--- Supplied material Enclosed Below ---

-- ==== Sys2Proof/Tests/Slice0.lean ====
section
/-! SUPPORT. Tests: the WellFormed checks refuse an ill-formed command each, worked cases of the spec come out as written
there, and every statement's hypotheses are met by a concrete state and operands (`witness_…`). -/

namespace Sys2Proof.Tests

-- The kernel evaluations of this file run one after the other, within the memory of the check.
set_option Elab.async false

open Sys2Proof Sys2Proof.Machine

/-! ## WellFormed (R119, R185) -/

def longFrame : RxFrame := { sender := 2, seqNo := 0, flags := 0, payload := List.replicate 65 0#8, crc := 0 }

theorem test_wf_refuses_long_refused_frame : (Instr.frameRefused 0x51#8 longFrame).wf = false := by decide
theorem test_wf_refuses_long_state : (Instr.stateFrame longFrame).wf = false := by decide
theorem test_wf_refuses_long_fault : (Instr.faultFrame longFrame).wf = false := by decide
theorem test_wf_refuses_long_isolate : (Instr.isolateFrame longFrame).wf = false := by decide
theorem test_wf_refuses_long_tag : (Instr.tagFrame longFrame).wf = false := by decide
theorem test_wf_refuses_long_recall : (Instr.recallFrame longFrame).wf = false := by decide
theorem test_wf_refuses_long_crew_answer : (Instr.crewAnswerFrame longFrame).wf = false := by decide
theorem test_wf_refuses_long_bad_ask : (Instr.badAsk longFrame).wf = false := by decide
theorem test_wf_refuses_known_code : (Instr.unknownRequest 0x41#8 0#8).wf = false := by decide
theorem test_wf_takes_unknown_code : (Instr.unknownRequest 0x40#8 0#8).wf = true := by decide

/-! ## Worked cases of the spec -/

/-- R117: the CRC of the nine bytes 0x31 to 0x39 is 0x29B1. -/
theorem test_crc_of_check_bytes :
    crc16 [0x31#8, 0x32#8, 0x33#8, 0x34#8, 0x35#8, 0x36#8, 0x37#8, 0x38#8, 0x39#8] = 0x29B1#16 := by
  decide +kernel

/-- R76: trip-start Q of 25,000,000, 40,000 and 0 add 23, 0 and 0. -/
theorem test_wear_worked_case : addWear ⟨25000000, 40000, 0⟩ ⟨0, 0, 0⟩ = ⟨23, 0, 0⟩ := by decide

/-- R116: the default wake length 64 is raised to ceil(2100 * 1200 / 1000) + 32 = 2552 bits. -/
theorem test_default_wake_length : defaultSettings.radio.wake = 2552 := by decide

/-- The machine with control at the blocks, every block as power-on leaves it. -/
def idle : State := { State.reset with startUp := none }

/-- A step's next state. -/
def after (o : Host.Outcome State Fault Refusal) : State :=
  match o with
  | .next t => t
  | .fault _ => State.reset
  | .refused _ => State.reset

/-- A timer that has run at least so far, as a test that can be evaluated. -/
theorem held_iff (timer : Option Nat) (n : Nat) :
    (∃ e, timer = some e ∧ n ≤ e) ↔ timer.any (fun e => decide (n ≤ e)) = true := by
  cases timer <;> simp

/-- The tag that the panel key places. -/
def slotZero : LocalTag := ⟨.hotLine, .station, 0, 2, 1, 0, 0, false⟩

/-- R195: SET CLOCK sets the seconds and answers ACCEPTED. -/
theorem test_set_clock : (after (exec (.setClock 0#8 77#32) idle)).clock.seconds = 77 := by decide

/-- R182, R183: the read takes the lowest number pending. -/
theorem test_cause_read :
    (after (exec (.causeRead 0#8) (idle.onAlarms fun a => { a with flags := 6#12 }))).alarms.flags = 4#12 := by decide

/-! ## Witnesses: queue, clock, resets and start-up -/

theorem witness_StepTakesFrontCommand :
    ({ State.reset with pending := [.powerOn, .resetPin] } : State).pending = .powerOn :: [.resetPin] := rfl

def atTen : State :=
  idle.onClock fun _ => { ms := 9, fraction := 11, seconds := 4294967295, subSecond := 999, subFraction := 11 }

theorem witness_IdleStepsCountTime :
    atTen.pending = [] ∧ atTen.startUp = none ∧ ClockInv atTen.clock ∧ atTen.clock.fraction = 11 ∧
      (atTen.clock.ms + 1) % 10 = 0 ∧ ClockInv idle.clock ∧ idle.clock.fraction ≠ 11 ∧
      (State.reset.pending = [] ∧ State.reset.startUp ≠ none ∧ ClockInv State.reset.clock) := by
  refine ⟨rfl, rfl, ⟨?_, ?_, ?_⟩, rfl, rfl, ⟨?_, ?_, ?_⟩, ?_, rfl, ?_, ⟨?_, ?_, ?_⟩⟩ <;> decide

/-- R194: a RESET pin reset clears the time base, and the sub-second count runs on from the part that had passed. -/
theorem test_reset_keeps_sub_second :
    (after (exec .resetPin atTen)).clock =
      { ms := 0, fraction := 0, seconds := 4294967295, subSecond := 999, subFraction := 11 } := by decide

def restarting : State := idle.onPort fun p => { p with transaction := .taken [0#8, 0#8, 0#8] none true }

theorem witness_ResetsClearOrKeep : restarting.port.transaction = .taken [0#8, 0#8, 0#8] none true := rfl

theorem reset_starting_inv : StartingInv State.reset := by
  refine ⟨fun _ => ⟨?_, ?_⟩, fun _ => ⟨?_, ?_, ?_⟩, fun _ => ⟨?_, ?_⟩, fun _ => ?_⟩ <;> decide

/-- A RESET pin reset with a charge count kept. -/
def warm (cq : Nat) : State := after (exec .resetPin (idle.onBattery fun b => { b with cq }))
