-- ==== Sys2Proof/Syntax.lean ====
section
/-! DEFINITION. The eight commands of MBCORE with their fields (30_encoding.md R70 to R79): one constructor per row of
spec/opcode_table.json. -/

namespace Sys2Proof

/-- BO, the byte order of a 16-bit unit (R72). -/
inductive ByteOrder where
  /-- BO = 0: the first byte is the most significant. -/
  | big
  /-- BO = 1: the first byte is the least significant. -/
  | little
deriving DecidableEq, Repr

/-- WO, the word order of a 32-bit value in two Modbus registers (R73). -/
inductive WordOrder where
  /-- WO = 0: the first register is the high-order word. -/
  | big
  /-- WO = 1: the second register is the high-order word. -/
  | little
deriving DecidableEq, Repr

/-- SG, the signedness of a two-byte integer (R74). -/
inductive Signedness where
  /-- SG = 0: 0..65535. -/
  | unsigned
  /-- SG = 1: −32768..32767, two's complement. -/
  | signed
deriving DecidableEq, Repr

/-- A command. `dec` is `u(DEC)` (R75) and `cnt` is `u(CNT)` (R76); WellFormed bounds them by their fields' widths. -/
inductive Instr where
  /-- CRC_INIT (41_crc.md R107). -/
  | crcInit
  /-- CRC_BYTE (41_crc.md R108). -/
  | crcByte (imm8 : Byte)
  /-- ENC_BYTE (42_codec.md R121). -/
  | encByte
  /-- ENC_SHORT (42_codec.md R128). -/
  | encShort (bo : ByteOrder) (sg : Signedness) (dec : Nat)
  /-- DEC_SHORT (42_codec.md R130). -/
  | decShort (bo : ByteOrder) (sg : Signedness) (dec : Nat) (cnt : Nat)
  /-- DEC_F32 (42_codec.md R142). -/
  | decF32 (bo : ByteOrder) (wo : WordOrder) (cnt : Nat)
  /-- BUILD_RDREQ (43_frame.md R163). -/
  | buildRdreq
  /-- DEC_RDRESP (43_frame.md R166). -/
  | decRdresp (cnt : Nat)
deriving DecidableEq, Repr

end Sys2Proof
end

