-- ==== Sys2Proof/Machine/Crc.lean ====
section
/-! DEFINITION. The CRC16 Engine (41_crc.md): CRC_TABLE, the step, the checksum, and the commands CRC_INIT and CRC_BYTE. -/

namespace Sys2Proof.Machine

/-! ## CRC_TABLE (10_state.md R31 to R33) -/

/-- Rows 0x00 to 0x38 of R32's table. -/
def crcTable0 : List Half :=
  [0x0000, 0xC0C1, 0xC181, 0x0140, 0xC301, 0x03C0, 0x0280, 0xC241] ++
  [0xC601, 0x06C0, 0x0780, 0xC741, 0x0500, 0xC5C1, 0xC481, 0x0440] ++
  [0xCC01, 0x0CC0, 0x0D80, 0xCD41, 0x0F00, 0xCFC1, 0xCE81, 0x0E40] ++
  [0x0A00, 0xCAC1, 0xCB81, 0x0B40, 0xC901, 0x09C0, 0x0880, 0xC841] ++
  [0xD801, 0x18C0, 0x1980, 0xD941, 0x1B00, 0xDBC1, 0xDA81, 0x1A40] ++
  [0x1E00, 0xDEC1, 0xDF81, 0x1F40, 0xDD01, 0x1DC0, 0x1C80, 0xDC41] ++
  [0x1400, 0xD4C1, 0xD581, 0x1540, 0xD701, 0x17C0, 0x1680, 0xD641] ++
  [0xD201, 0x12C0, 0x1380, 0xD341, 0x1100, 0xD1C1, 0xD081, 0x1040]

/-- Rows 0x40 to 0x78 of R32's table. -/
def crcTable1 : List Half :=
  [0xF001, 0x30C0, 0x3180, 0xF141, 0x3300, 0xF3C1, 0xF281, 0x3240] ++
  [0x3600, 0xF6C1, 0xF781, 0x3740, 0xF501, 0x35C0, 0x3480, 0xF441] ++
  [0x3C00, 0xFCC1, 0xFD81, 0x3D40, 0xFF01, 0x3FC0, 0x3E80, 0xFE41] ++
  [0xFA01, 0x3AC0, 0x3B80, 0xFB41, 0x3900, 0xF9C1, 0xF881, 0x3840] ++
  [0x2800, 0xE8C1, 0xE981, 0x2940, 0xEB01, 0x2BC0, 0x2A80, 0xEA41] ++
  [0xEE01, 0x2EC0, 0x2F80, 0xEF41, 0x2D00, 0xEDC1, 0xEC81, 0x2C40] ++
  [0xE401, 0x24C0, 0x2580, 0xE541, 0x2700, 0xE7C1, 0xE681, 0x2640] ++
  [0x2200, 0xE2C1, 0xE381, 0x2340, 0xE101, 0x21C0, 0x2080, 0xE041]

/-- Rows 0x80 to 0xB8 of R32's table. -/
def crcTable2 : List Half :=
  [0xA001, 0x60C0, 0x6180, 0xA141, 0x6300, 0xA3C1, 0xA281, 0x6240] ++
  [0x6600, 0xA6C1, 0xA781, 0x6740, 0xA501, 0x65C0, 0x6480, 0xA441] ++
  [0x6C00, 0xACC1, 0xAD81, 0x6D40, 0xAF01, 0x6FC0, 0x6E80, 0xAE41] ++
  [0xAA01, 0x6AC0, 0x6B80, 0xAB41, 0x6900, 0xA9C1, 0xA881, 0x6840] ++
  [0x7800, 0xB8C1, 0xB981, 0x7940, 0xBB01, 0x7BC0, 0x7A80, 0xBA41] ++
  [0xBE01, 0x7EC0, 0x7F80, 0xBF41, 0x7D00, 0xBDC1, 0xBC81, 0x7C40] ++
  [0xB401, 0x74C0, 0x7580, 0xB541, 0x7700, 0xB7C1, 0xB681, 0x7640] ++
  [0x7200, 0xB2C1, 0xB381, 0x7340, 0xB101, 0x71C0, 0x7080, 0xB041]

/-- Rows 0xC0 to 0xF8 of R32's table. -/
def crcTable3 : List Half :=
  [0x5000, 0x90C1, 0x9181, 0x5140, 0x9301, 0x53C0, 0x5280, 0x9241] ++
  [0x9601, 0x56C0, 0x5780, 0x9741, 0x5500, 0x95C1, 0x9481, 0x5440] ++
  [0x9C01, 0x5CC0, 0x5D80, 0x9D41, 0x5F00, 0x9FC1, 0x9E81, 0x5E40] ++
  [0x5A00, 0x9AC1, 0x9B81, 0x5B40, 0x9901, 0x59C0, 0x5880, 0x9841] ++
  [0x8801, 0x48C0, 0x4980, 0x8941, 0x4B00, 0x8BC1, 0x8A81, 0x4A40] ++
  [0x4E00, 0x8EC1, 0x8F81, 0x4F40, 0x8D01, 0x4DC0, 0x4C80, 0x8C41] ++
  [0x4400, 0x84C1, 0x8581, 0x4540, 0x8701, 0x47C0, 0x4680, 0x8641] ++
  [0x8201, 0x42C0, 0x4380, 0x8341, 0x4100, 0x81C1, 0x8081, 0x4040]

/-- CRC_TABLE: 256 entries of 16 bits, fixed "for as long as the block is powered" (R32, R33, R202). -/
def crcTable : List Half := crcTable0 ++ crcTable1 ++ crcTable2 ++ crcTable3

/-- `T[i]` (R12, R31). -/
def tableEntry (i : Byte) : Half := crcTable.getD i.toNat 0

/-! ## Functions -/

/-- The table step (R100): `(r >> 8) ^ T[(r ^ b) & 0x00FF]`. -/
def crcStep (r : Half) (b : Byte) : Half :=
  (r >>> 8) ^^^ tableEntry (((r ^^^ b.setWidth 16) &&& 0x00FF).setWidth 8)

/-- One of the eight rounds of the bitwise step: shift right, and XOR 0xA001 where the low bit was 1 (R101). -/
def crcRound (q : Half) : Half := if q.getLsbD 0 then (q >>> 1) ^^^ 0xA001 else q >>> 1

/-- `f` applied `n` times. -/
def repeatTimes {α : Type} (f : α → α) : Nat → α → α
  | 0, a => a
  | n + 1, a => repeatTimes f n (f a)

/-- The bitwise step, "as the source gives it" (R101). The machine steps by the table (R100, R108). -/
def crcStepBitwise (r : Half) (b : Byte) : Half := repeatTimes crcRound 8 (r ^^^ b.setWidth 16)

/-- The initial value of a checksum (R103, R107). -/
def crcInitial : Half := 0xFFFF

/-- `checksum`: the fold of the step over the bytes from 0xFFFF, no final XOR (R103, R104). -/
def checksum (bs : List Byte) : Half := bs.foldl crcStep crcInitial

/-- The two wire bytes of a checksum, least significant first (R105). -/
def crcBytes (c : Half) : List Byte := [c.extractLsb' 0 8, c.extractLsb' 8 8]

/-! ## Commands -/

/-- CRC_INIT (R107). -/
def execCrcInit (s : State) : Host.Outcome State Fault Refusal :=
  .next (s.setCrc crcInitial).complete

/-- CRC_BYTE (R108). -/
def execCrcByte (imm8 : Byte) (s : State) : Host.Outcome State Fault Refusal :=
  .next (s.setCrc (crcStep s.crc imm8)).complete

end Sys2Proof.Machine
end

--- End of Enclosed Supplied material ---

What to produce — Repeat the data word for word, starting at its first line and stopping after the line that contains "(Instr.crewAnswerFrame longFrame).wf = false := by decide".

Task result —
-- ==== Sys2Proof/Tests/Slice0.lean ====
section
/-! SUPPORT. Tests: the WellFormed checks refuse an ill-formed command each, worked cases of the spec come out as written
there, and every statement's hypotheses are met by a concrete state and operands (`witness_…`). -/

namespace Sys2Proof.Tests

-- The kernel evaluations of this file run one after the other, within the memory of the check.
set_option Elab.async false

open Sys2Proof Sys2Proof.Machine

/-! ## WellFormed (R119, R185) -/

def longFrame : RxFrame := { sender := 2, seqNo := 0, flags := 0, payload := List.replicate 65 0#8, crc := 0 }

theorem test_wf_refuses_long_refused_frame : (Instr.frameRefused 0x51#8 longFrame).wf = false := by decide
theorem test_wf_refuses_long_state : (Instr.stateFrame longFrame).wf = false := by decide
theorem test_wf_refuses_long_fault : (Instr.faultFrame longFrame).wf = false := by decide
theorem test_wf_refuses_long_isolate : (Instr.isolateFrame longFrame).wf = false := by decide
theorem test_wf_refuses_long_tag : (Instr.tagFrame longFrame).wf = false := by decide
theorem test_wf_refuses_long_recall : (Instr.recallFrame longFrame).wf = false := by decide
theorem test_wf_refuses_long_crew_answer : (Instr.crewAnswerFrame longFrame).wf = false := by decide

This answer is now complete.